Geologists: Care to guess what this rock might be?

I found it on the shore of the Bay in Emeryville, California. It is a pale and translucent pink. One one side, it is lumpy and appears to have been formed by being molten. On the underside, however, one can see crystalline formations that appear to be cube-shaped. It is very, very hard, defying a dremel with a metal burr.

Pictures here,
here,
here,
and here.

I apologize for my inferior camera.

I think this is how The Blob started…

The color and visible crystal structure remind me of pink K-spar (orthoclase).

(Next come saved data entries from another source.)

-- ==== Sys2Proof/Machine/FrameOps.lean ====
section
/-!
DEFINITION. Frames in cells: taking and freeing cells, finishing copies and dropping frames (R18 to R23, R294 to R296).
-/
namespace Sys2Proof.Machine

/-- Sources of frames, for the order of R20: their kind in the multiples of 2^24. A port by its logical port, a host SQ by its
function and number, an Akzal port by its number, the injection path. -/
def srcPort (lp : Nat) : Nat := lp
def srcHost (f : Fn) (q : Nat) : Nat := 2 ^ 40 + qKey f q
def srcAkz (p : Nat) : Nat := 2 ^ 41 + p
def srcInject : Nat := 2 ^ 42

/-- Is a source a host submission queue? -/
def fromHost (src : Nat) : Bool := decide (2 ^ 40 ≤ src ∧ src < 2 ^ 41)

/-- A frame in cells. -/
def frameOf (s : State) (id : Nat) : Option Frame := mfind s.tm.frames id

/-- s with frame id changed by g. -/
def modFrame (id : Nat) (g : Frame → Frame) (s : State) : State :=
  match mfind s.tm.frames id with
  | some f => modTm (fun t => { t with frames := mput t.frames id (g f) }) s
  | none => s

/-- The cells that n bytes take: from Ochre while more than the reserve is free, then Umber, then Sienna; none where all are
empty before the end (R295, R296). -/
def cellsFor (reserve : Nat) : Nat → Nat → (Nat × Nat × Nat) → (Nat × Nat × Nat) → Option (Nat × Nat × Nat)
  | 0, _, _, got => some got
  | fuel + 1, n, free, got =>
    if n = 0 then some got
    else if reserve < free.1 then cellsFor reserve fuel (n - 256) (free.1 - 1, free.2) (got.1 + 1, got.2)
    else if 0 < free.2.1 then cellsFor reserve fuel (n - 256) (free.1, free.2.1 - 1, free.2.2) (got.1, got.2.1 + 1, got.2.2)
    else if 0 < free.2.2 then cellsFor reserve fuel (n - 2048) (free.1, free.2.1, free.2.2 - 1) (got.1, got.2.1, got.2.2 + 1)
    else none

/-- Events of a pool whose free count has crossed its threshold (R320). -/
def poolLow (s : State) : State :=
  let one (k free low : Nat) (s : State) : State :=
    if free < low ∧ !s.tm.lowRaised.getD k false then
      raise 0x8 0x01 k .device (modTm (fun t => { t with lowRaised := t.lowRaised.set k true }) s)
    else if 2 * low ≤ free then modTm (fun t => { t with lowRaised := t.lowRaised.set k false }) s
    else s
  one 2 s.tm.freeSienna (dfld s .TM_POOL_LOW_SIENNA 21 0)
    (one 1 s.tm.freeUmber (dfld s .TM_POOL_LOW_UMBER 24 0) (one 0 s.tm.freeOchre (dfld s .TM_POOL_LOW_OCHRE 18 0) s))

/-- Take the cells of n bytes for frame id; none where no pool has room. -/
def takeCells (action : Bool) (id n : Nat) (s : State) : Option State :=
  let free := (s.tm.freeOchre, s.tm.freeUmber, s.tm.freeSienna)
  (cellsFor (if action then 0 else 4096) (n / 256 + 1) n free (0, 0, 0)).map (fun c =>
    poolLow (modFrame id (fun f => { f with ochre := f.ochre + c.1, umber := f.umber + c.2.1, sienna := f.sienna + c.2.2 })
      (modTm (fun t => { t with freeOchre := t.freeOchre - c.1, freeUmber := t.freeUmber - c.2.1, freeSienna := t.freeSienna - c.2.2 }) s)))

/-- Is a cell free for a frame that waits for one (R296)? -/
def cellFree (s : State) : Bool := decide (4096 < s.tm.freeOchre ∨ 0 < s.tm.freeUmber ∨ 0 < s.tm.freeSienna)

/-- A byte with no defined value (R376, R401). -/
def freeByte (s : State) : Byte × State := let r := takeFree s; (BitVec.ofNat 8 r.1, r.2)

/-- n bytes with no defined value. -/
def freeBytes : Nat → State → Bytes × State
  | 0, s => ([], s)
  | n + 1, s => let a := freeByte s; let r := freeBytes n a.2; (a.1 :: r.1, r.2)

/-- The lowest frame handle that is free (R401). -/
def freeHandleNo (s : State) : Option Nat :=
  (List.range (s.svc.handles.length + 1)).find? (fun k => decide (k < 65536) && (mfind s.svc.handles k).isNone)

/-- A frame handle of n bytes for a domain, its bytes undefined until written (R401): none where no pool has room. -/
def hallocNow (k n d : Nat) (s : State) : Option State :=
  let free := (s.tm.freeOchre, s.tm.freeUmber, s.tm.freeSienna)
  (cellsFor 4096 (n / 256 + 1) n free (0, 0, 0)).map (fun c =>
    let b := freeBytes n s
    let x : Handle := { owner := .domain d, bytes := b.1, ochre := c.1, umber := c.2.1, sienna := c.2.2 }
    poolLow (modSvc (fun v => { v with handles := mput v.handles k x })
      (modTm (fun t => { t with freeOchre := t.freeOchre - c.1, freeUmber := t.freeUmber - c.2.1, freeSienna := t.freeSienna - c.2.2 }) b.2)))

/-- The thread that has waited longest in HALLOC goes on, where there is room for it now (R394, R401). -/
def wakeHalloc (s : State) : State :=
  match longestWaiter s (fun w => match w with
    | .halloc _ => true
    | _ => false) with
  | none => s
  | some t => match (thread s t).wait with
    | some (.halloc n) =>
      match freeHandleNo s with
      | some k => match hallocNow k n (thread s t).domain s with
        | some s1 => endWait t k s1
        | none => s
      | none => endWait t (2 ^ 64 - 1) s
    | _ => s

/-- Cells return to their pools (R295). -/
def returnCells (o u h : Nat) (s : State) : State :=
  wakeHalloc (poolLow (modTm (fun t => { t with freeOchre := t.freeOchre + o, freeUmber := t.freeUmber + u, freeSienna := t.freeSienna + h }) s))

/-- A handle that shares the cells of frame id (R295, R401). -/
def sharer (s : State) (id : Nat) : Option Nat := (s.svc.handles.find? (fun e => e.2.share == some id)).map Prod.fst

/-- Cells of frame id go to a handle that shares them, or return to their pools (R295, R401). -/
def passCells (id o u h : Nat) (s : State) : State :=
  match sharer s id with
  | some k => modSvc (fun v => { v with handles := match mfind v.handles k with
      | some x => mput v.handles k { x with ochre := x.ochre + o, umber := x.umber + u, sienna := x.sienna + h }
      | none => v.handles }) s
  | none => returnCells o u h s

/-- A frame handle is released, with its cells (R401). -/
def freeHandle (k : Nat) (s : State) : State :=
  match mfind s.svc.handles k with
  | none => s
  | some x =>
    let s1 := modSvc (fun v => { v with handles := mdel v.handles k }) s
    let s2 := match x.share with
      | some id => passCells id x.ochre x.umber x.sienna s1
      | none => returnCells x.ochre x.umber x.sienna s1
    match x.port with
    | some (lp, p) => judgeFlow lp (fcPrio s2 lp p) s2
    | none => s2

/-- Credit for cells of a class goes back to the sender on an Akzal port (R414). -/
def grantCredit (back : Option (Nat × Nat × Nat)) (s : State) : State :=
  match back with
  | some (p, cls, n) => if (s.akz.ports.getD p {}).up then emit (.akz p 3 0 (leBytes 1 cls ++ leBytes 2 n)) s else s
  | none => s

/-- The frame's cells are freed, or stay with the handles that share them, and the frame is gone (R22, R295, R401). -/
def freeFrame (id : Nat) (s : State) : State :=
  match frameOf s id with
  | none => s
  | some f => judgeFrame f (grantCredit f.back (passCells id f.ochre f.umber f.sienna (modTm (fun t => { t with frames := mdel t.frames id }) s)))

/-- The status of a host-transmitted frame whose copies have finished (R23): a condition's status, NOT_PERMITTED where nothing left. -/
def frameStatus (f : Frame) : Nat := if f.status ≠ 0 then f.status else if f.best ≠ .dropped then 0 else 0x05

/-- INJECT_DONE for an injected frame, unless its domain's EPOCH has moved on (R402, R407). -/
def injectDone (f : Frame) (s : State) : State :=
  match f.injected with
  | some (reply, tag, d, ep) => sendDone 0x11 reply (frameStatus f) tag d ep s
  | none => s

/-- A frame completes: the entry that sent it finishes, with the time and bound of R22, INJECT_DONE is sent for an injected one, and its
cells are freed. -/
def completeTop (id : Nat) (s : State) : State :=
  match frameOf s id with
  | none => s
  | some f =>
    let s1 := match f.origin with
      | some (fn, q, ctr) =>
        let d : Done := { order := s.elapsed, status := frameStatus f, ts := if f.best ≠ .dropped then f.lastTs else now s, bound := if f.best ≠ .dropped then f.lastBound else bound16 s }
        modWork fn q (BitVec.ofNat 16 ctr) (fun w => if w.ref = some id then { w with done := some d } else w) s
      | none => s
    injectDone f (freeFrame id s1)

/-- A frame whose list has ended and whose copies have all finished: has it nothing left to do (R22)? -/
def settled (f : Frame) : Bool := f.stage == .finished && f.live == 0 && f.deferred.isEmpty

/-- A copy of a frame has finished: by a port with its egress time, by delivery, or dropped (R22). -/
def countDone (id : Nat) (how : CopyEnd) (ts bound : Nat) (s : State) : State :=
  modFrame id (fun f =>
    let take := decide (f.best.rank < how.rank) || (how == f.best && decide (f.lastTs ≤ ts))
    { f with live := f.live - 1, best := if f.best.rank < how.rank then how else f.best,
             lastTs := if take then ts else f.lastTs, lastBound := if take then bound else f.lastBound }) s

/-- A frame whose list has ended and whose copies have all finished completes (R22); a mirror copy that does so has finished as a copy of
its frame. -/
def settleFrame (id : Nat) (s : State) : State :=
  match frameOf s id with
  | some f =>
    if settled f then
      match f.parent with
      | none => completeTop id s
      | some p =>
        let s1 := countDone p f.best f.lastTs f.lastBound (freeFrame id s)
        if (match frameOf s1 p with
          | some g => settled g
          | none => false) then completeTop p s1 else s1
    else s
  | none => s

/-- A copy of a frame has finished, and the frame completes with its last one (R22). -/
def copyDone (id : Nat) (how : CopyEnd) (ts bound : Nat) (s : State) : State := settleFrame id (countDone id how ts bound s)

/-- Does nothing that a frame's own list makes leave before the list has ended: a host-transmitted or injected frame, or a list with an ENCRYPT
(R23, R337)? -/
def holdsOwn (f : Frame) : Bool := f.origin.isSome || f.injected.isSome || f.holds

/-- Does a mirror copy wait for the end of the list that made it (R23, R337)? -/
def heldByParent (s : State) (f : Frame) : Bool :=
  match f.parent.bind (frameOf s) with
  | some g => holdsOwn g
  | none => false

/-- Do copies that a frame's list makes wait for the end of a list (R23, R337)? -/
def holdsBack (s : State) (f : Frame) : Bool := holdsOwn f || heldByParent s f

/-- Copies of frames for which p holds leave the egress queues. -/
def unqueue (p : Nat → Bool) (s : State) : State :=
  modTm (fun t => { t with nodes := t.nodes.map (fun e => (e.1, { e.2 with copies := e.2.copies.filter (fun c => !p c.frame) })) }) s

/-- Mirror copies of a frame, by number. -/
def mirrorsOf (s : State) (id : Nat) : List Nat := (s.tm.frames.filter (fun e => e.2.parent == some id)).map Prod.fst

/-- Copies of a host-transmitted or injected frame that are still in the device are withdrawn, its mirror copies with them (R23, R337). -/
def withdrawCopies (id : Nat) (s : State) : State :=
  let ms := mirrorsOf s id
  foldS freeFrame ms (unqueue (fun n => n == id || ms.contains n)
    (modFrame id (fun f => { f with live := 0, best := .dropped, deferred := [] }) s))

/-- Does a line that holds cells of a frame read as poison (R23, R431)? -/
def cellsPoisoned (s : State) (id : Nat) : Bool := s.rel.poison.any (fun e => (Config.cellLines id).contains e.1)

/-- A whole frame is dropped: a host-transmitted or injected one leaves by no path and completes with the status given (R23); copies that
another frame has already made stand (R19, R264). -/
def dropFrame (id status : Nat) (s : State) : State :=
  match frameOf s id with
  | none => s
  | some f =>
    let s1 := if f.origin.isSome || f.injected.isSome then withdrawCopies id s else s
    let st := if cellsPoisoned s id then 0x0A else status
    let s2 := if cellsPoisoned s id then bump .REL_POISON_READ 0 0 1 s1 else s1
    settleFrame id (modFrame id (fun f => { f with stage := .finished, status := if f.status = 0 then st else f.status, inCry := false }) s2)

/-- A frame has entered: the 1 µs windows of R78 count it. -/
def noteArrival (t : Nat) (a : List (Nat × Nat)) : List (Nat × Nat) :=
  match a with
  | (w, n) :: r => if w = t / 1000 then (w, n + 1) :: r else (t / 1000, 1) :: a.take 15
  | [] => [(t / 1000, 1)]

/-- A frame enters from a source with its number in ingress order; its cells are taken by the caller. -/
def newFrame (f : Frame) (s : State) : Nat × State :=
  (s.tm.nextFrame, modTm (fun t => { t with
    frames := mput t.frames t.nextFrame f, nextFrame := t.nextFrame + 1,
    arrivals := if f.parent.isSome then t.arrivals else noteArrival s.elapsed t.arrivals }) s)

/-- Is frame id the oldest of its source that has not run its list to an end (R20)? -/
def oldestOfSource (s : State) (id : Nat) : Bool :=
  match frameOf s id with
  | none => false
  | some f => f.parent.isSome || !s.tm.frames.any (fun e => decide (e.1 < id) && e.2.source == f.source && e.2.stage != .finished)

/-- The function that a key of the functions' records names. -/
def fnOfKey (k : Nat) : Fn := if k < 0x4000 then .pf (k / 4096) else .vf ((k - 0x4000) / 4096) ((k - 0x4000) % 4096)

/-- The function bound to a vport (R186). -/
def vportFn (s : State) (v : Nat) : Option Fn := firstSome (fun e => if e.2.vport = some v then some (fnOfKey e.1) else none) s.hif.fns

/-- A mark of a frame that has been cut to n bytes (R266). -/
def cutMark (n : Nat) (p : Option Nat) : Option Nat := p.bind (fun p => if p < n then some p else none)

end Sys2Proof.Machine
end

In a granite with pink mineral, that’s usually orthoclase.

I’m not a geologist, but I dabbled for a year or two as a kid.

It could be a lot of different minerals, but a good guess would be a kind of feldspar:

They definitely come in that shade of pink.

If you picked it up on a beach the “molten” appearance is much more likely to be the result of erosion.

My vote is granite with vein(s) of pink mineral.

Well, everyone’s educated guesses here appear to support, at least in part, my original impression that it was a pink moonstone. That particular area is known for having moonstone around; I know a guy who has found many specimens including one or two pretty big ones. Moonstone is what I wanted to find, and specifically went out looking for. (I’d tried this many times before, but never found anything.)

But then my best friend told me it can’t be moonstone, because moonstone is relatively soft.

The colour looks a bit like rose quartz, but that doesn’t often form neat crystals, and when it does, they’re not cubic.